On the 14th anniversary of her son’s life-saving lung transplant, Canadian pulmonary hypertension care partner, Jennifer Gendron discusses how the PH landscape has changed over the past 20 years and life post-surgery.

My name is Jennifer Gendron and I’m from a small town in New Brunswick, Canada. My oldest son was diagnosed with pulmonary hypertension back in 2003 when he was five years old. As a lot of people’s stories go, there were some subtle hints sort of leading up to it. Nothing seemed too out of the ordinary. We thought he had asthma. Just sort of out of the blue things progressed really quickly and we got this diagnosis sort of out of nowhere. It felt like, that he had severe pulmonary hypertension and that there was really not a lot that they could do.

20 years ago, things were certainly looked a little bit different in the pulmonary hypertension world than they do now, even less medications and treatments available. He started on oral therapies and quickly ended up on Flolan. He sort of never really did great. He stabilized for a little bit and then he would get worse. We were thrust pretty quickly, I would say, as PH goes into looking at transplant options. He ended up at the age of 11 having a double lung transplant back in 2009, so 14 years ago.

Back in that day. So one of the first things that I immediately tried to do was find some other people, connect, learn a little bit more about the disease. There was really not much happening here in Canada. I live on the East Coast and I found a very active support group on the West Coast, BCPHS. It was led at the time by Liz McCall. It was the most active group here in Canada and literally on the opposite end of the country. There had been the Pulmonary Hypertension Society of Canada at one point, which had become pretty much inactive by the time that Braden was diagnosed. I found PHA in the US and got myself on a plane and got to a conference down there, met some really incredible people and started to make some connections with people that were from Canada that were also looking for support, that had started little pockets of support groups throughout the country. I got myself connected with that group, and it wasn’t too many years after that that we were able to come together and form what is now PHA Canada, that just celebrated 15 years unbelievably as an association.

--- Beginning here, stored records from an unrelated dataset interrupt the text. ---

@[simp] theorem Progress.finish_done (r : State → State) (s : State) : (Progress.done s).finish r = (r s).complete := rfl
@[simp] theorem Progress.finish_failed (r : State → State) (e : ErrInfo) (s : State) :
    (Progress.failed e s).finish r = (r s).raiseTransportError e := rfl
@[simp] theorem Progress.finish_reset (r : State → State) (s : State) : (Progress.reset s).finish r = s.assertReset := rfl
@[simp] theorem Progress.finishTurn_done (r : State → State) (s : State) :
    (Progress.done s).finishTurn r = (r s).keepRunning := rfl
@[simp] theorem Progress.finishTurn_failed (r : State → State) (e : ErrInfo) (s : State) :
    (Progress.failed e s).finishTurn r = (r s).raiseTransportError e := rfl
@[simp] theorem Progress.finishTurn_reset (r : State → State) (s : State) :
    (Progress.reset s).finishTurn r = s.assertReset := rfl

/-- A packet keeps what the transport keeps, and OFF and TOTAL. -/
theorem emitPacket_kept (a : Half) (p : List Byte) (s : State) :
    TransportKept s (emitPacket a p s).state ∧ (emitPacket a p s).state.off = s.off ∧
      (emitPacket a p s).state.work.total = s.work.total := by
  rcases emitPacket_cases a p s with ⟨e, d, -, h⟩ | ⟨-, h⟩ | ⟨e, d, -, h⟩ | ⟨e, d, -, -, h⟩ | ⟨-, -, h⟩ |
    ⟨e, d, -, -, h⟩ | ⟨-, -, h⟩ <;> rw [h] <;> refine ⟨?_, ?_, ?_⟩ <;> (try constructor) <;> simp [afterHeader]

/-- A packet by itself writes no RESULT: the command or the range it belongs to does. -/
theorem emitPacket_result (a : Half) (p : List Byte) (s : State) : (emitPacket a p s).state.result = s.result := by
  rcases emitPacket_cases a p s with ⟨e, d, -, h⟩ | ⟨-, h⟩ | ⟨e, d, -, h⟩ | ⟨e, d, -, -, h⟩ | ⟨-, -, h⟩ |
    ⟨e, d, -, -, h⟩ | ⟨-, -, h⟩ <;> rw [h] <;> simp [afterHeader]

/-- A range keeps what the transport keeps. -/
theorem sendLoop_kept (turns : Nat) (start : Half) (data : List Byte) (s : State) :
    TransportKept s (sendLoop turns start data s).state := by
  induction turns generalizing s with
  | zero => exact TransportKept.refl s
  | succ n ih =>
    rw [sendLoop]
    split
    · have hk := fun a p => (emitPacket_kept a p s).1
      generalize hg : emitPacket _ _ s = r
      replace hk : TransportKept s r.state := hg ▸ hk _ _
      cases r with
      | done t =>
        rw [Progress.done_andThen]
        refine TransportKept.trans ?_ (ih _)
        exact ⟨hk.1, hk.2, hk.3, hk.4, hk.5, hk.6, hk.7, hk.8, hk.9, hk.10, hk.11, hk.12, hk.13⟩
      | failed e t => exact hk
      | reset t => exact hk
    · exact TransportKept.refl s

/-! ### The range loop, turn by turn -/

theorem take_min_length (l : List Byte) (n : Nat) : l.take (min n l.length) = l.take n := by
  rcases Nat.le_total n l.length with h | h
  · rw [Nat.min_eq_left h]
  · rw [Nat.min_eq_right h, List.take_length, List.take_of_length_le h]

theorem chunkAt_length (data : List Byte) (m : Nat) : (chunkAt data m).length = min 255 (data.length - 255 * m) := by
  simp [chunkAt]

theorem inFrameMemory_iff (a n : Nat) : inFrameMemory a n = true ↔ a + n ≤ 1008 := by
  simp [inFrameMemory, Config.frameSize, Config.groups, Config.rows, Config.width, Config.height]

/-- A loop that has sent everything is done. -/
theorem sendLoop_done {s : State} (turns : Nat) (start : Half) (data : List Byte)
    (h : s.work.total.toNat ≤ s.off.toNat) : sendLoop turns start data s = .done s := by
  cases turns with
  | zero => rfl
  | succ n => rw [sendLoop, if_neg (by omega)]

/-- A turn with data left is the packet of the chunk at OFF, then OFF advanced by the chunk (42_transport R88, R92). -/
theorem sendLoop_turn {s : State} {start : Half} {data : List Byte} {m : Nat} (turns : Nat)
    (hr : start.toNat + data.length ≤ 1008) (ht : s.work.total.toNat = data.length) (ho : s.off.toNat = 255 * m)
    (hm : 255 * m < data.length) :
    ∃ a : Half, a.toNat = start.toNat + 255 * m ∧ sendLoop (turns + 1) start data s =
      (emitPacket a (chunkAt data m) s).andThen fun t =>
        sendLoop turns start data
          { t with result := resultOk, off := BitVec.ofNat 16 (255 * m + (chunkAt data m).length) } := by
  refine ⟨BitVec.ofNat 16 (start.toNat + 255 * m), ?_, ?_⟩
  · rw [BitVec.toNat_ofNat, Nat.mod_eq_of_lt (by omega)]
  · have hc : (data.drop (255 * m)).take (min 255 (data.length - 255 * m)) = chunkAt data m := by
      rw [← List.length_drop, take_min_length]; rfl
    rw [sendLoop, if_pos (by omega), State.chunkAddress, State.chunkBytes, ht, ho, hc]
    refine Progress.andThen_congr fun t hd => ?_
    obtain ⟨-, k1, k2⟩ := emitPacket_kept (BitVec.ofNat 16 (start.toNat + 255 * m)) (chunkAt data m) s
    rw [hd] at k1 k2
    have k1 : t.off = s.off := k1
    have k2 : t.work.total = s.work.total := k2
    rw [State.advanceOff, State.succeed_off, State.succeed_work, k1, k2, ho, ht, chunkAt_length]
    rfl

/-- What a run of accepted packets has done: packets `m` to `m + k - 1` are in TX and delivered. -/
structure SentChunks (start : Nat) (data : List Byte) (m k : Nat) (s t : State) : Prop where
  kept : TransportKept s t
  total : t.work.total = s.work.total
  off : t.off.toNat = min (255 * (m + k)) data.length
  tx : t.tx = s.tx ++ (List.range k).flatMap fun i => packetEntries (start + 255 * (m + i)) (chunkAt data (m + i))
  events : t.events = s.events.drop (2 * k)
  writes : t.writes = s.writes + 2 * k
  synced : t.devSynced = s.devSynced
  dev : s.devSynced = true → ∀ x, Memory.read t.dev x =
    if start + 255 * m ≤ x ∧ x < start + min (255 * (m + k)) data.length then data[x - start]? else Memory.read s.dev x

theorem headerEntry (a : Nat) (p : List Byte) :
    ({ bytes := packetHeader a p.length, outcome := .ok, delivered := 5 } : TxEntry) =
      sentOk (packetHeader a p.length) := rfl

/-- One accepted packet of a range. -/
theorem emitPacket_accepted {s : State} {start : Nat} {a : Half} {data : List Byte} {m : Nat}
    (ha : a.toNat = start + 255 * m) (hr : start + data.length ≤ 1008) (hm : 255 * m < data.length)
    (e0 : s.eventAt 0 = .ok) (e1 : s.eventAt 1 = .ok) :
    ∃ t, emitPacket a (chunkAt data m) s = .done t ∧ SentChunks start data m 1 s
      { t with result := resultOk, off := BitVec.ofNat 16 (255 * m + (chunkAt data m).length) } := by
  have hl := chunkAt_length data m
  have hin : inFrameMemory a.toNat (chunkAt data m).length = true := (inFrameMemory_iff _ _).2 (by omega)
  rcases emitPacket_cases a (chunkAt data m) s with ⟨e, d, h0, -⟩ | ⟨h0, -⟩ | ⟨e, d, h0, -⟩ | ⟨e, d, -, h1, -⟩ |
    ⟨-, h1, -⟩ | ⟨e, d, -, h1, -⟩ | ⟨-, -, h⟩
  · simp [e0] at h0
  · simp [e0] at h0
  · simp [e0] at h0
  · simp [e1] at h1
  · simp [e1] at h1
  · simp [e1] at h1
  · refine ⟨_, h, ?_⟩
    constructor
    · constructor <;> simp [afterHeader]
    · simp [afterHeader]
    · simp only [BitVec.toNat_ofNat]
      rw [Nat.mod_eq_of_lt (by omega)]
      omega
    · simp [afterHeader, packetEntries, sentOk, ha]
    · simp only [State.devDeliver_events, State.logWrite_events, State.takeEvent_events, afterHeader, State.devHeader_events,
        State.buildHeader_events]
      rw [← List.drop_one, ← List.drop_one, List.drop_drop]
    · simp [afterHeader]
    · by_cases hs : s.devSynced = true
      · simp [State.devDeliver, afterHeader, hin, hs]
      · simp [State.devDeliver, afterHeader, hs]
    · intro hs x
      have hd : Memory.read (((afterHeader a (chunkAt data m) s).takeEvent.logWrite (chunkAt data m) .ok
          (chunkAt data m).length).devDeliver a.toNat (chunkAt data m)).dev x =
          Memory.read (Memory.writeRange s.dev a.toNat (chunkAt data m)) x := by
        simp [State.devDeliver, afterHeader, hin, hs]
      rw [hd, Memory.read_writeRange, hl, ha]
      by_cases hx : start + 255 * m ≤ x ∧ x < start + 255 * m + min 255 (data.length - 255 * m)
      · have hx' : start + 255 * m ≤ x ∧ x < start + min (255 * (m + 1)) data.length := by omega
        rw [if_pos hx, if_pos hx', chunkAt, List.getElem?_take, if_pos (by omega), List.getElem?_drop]
        congr 1
        omega
      · have hx' : ¬ (start + 255 * m ≤ x ∧ x < start + min (255 * (m + 1)) data.length) := by omega
        rw [if_neg hx, if_neg hx']

/-- No packet sent yet. -/
theorem SentChunks.none {start : Nat} {data : List Byte} {m : Nat} {s : State} (ho : s.off.toNat = min (255 * m) data.length) :
    SentChunks start data m 0 s s := by
  refine ⟨TransportKept.refl s, rfl, ho, by simp, by simp, by simp, rfl, fun _ x => ?_⟩
  rw [if_neg (by omega)]

/-- One more packet after the first `k`. -/
theorem SentChunks.more {start : Nat} {data : List Byte} {m k : Nat} {s t u : State}
    (h : SentChunks start data m k s t) (g : SentChunks start data (m + k) 1 t u) :
    SentChunks start data m (k + 1) s u := by
  refine ⟨h.kept.trans g.kept, g.total.trans h.total, ?_, ?_, ?_, ?_, g.synced.trans h.synced, fun hs x => ?_⟩
  · rw [g.off, Nat.add_assoc]
  · rw [g.tx, h.tx]
    simp [List.range_succ, Nat.add_assoc]
  · rw [g.events, h.events, List.drop_drop]
    congr 1
  · rw [g.writes, h.writes]; omega
  · rw [g.dev (h.synced.trans hs), h.dev hs]
    split_ifs <;> first | rfl | (exfalso; omega)

/-- The first `k` turns of a range whose `2 * k` writes are accepted. -/
theorem sendLoop_turns {s : State} {start : Half} {data : List Byte} (k turns : Nat)
    (hr : start.toNat + data.length ≤ 1008) (ht : s.work.total.toNat = data.length) (ho : s.off.toNat = 0)
    (hk : k ≤ (data.length + 254) / 255) (hok : s.allOk (2 * k)) :
    ∃ t, sendLoop (turns + k) start data s = sendLoop turns start data t ∧
      SentChunks start.toNat data 0 k s t := by
  induction k generalizing turns with
  | zero => exact ⟨s, rfl, SentChunks.none (by omega)⟩
  | succ k ih =>
    obtain ⟨t, h1, h2⟩ := ih (turns + 1) (by omega) fun i hi => hok i (by omega)
    have ho' : t.off.toNat = 255 * k := by rw [h2.off]; omega
    obtain ⟨a, ha, hl⟩ := sendLoop_turn (s := t) turns hr (by rw [h2.total, ht]) ho' (by omega)
    have e0 : t.eventAt 0 = .ok := by
      rw [State.eventAt_after h2.events h2.writes]; exact hok _ (by omega)
    have e1 : t.eventAt 1 = .ok := by
      rw [State.eventAt_after h2.events h2.writes]; exact hok _ (by omega)
    obtain ⟨u, hu, hs⟩ := emitPacket_accepted ha hr (by omega) e0 e1
    refine ⟨_, ?_, h2.more (by rw [Nat.zero_add]; exact hs)⟩
    rw [show turns + (k + 1) = turns + 1 + k by omega, h1, hl, hu, Progress.done_andThen]

end Sys2Proof.Machine
end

To me that was one of the biggest, most important things was to connect with other people and learn as much as we could about the disease, find the support that we could not only for our son but for the rest of our family. I had two other young boys that were three at the time, twin boys, that when their brother was diagnosed and certainly it’s a disease that impacts the entire family and one that is very complicated to manage. Just talking with other people and connecting with other families that were dealing with this similar journey was certainly, I feel, very important.

It’s interesting because over the years I’d often have people say to me… So he was diagnosed in ’03, so he lived with the disease for six years before we ended up in on the transplant list. People would say, “Well, he have a lung transplant, wouldn’t that fix it?” It sounds like a fix, but you’re certainly trading off one set of problems for another and a lot of unknowns. As much as it sounded like this miracle cure, it’s not something we wanted to rush into. We also don’t live anywhere near a transplant center. Being from rural New Brunswick, the closest transplant center for us is Toronto, Ontario. So 18 hours from where we live, and we had to physically move to that area before Braden could be listed.

We also weren’t sure if that was really something that he would be up for. He was 11 years old. He was very frail. Would he survive a transplant? Was a transplant the right decision? Was he up for the long process of the recovery and all of those things, because he was still a child, but he was getting to that age where how much do we involve him in the decision? How much of this decision is ours? At one point, he wasn’t responding well to treatment. We had gone through the transplant process, the workup leading up to it, tons of testing, and then they got him on Flolan and he stabilized a little bit. So that kind of got parked. It was almost a relief like, okay, we don’t have to deal with this right now. We don’t have to think about this. Because it was a really tough decision and a decision that affected us all.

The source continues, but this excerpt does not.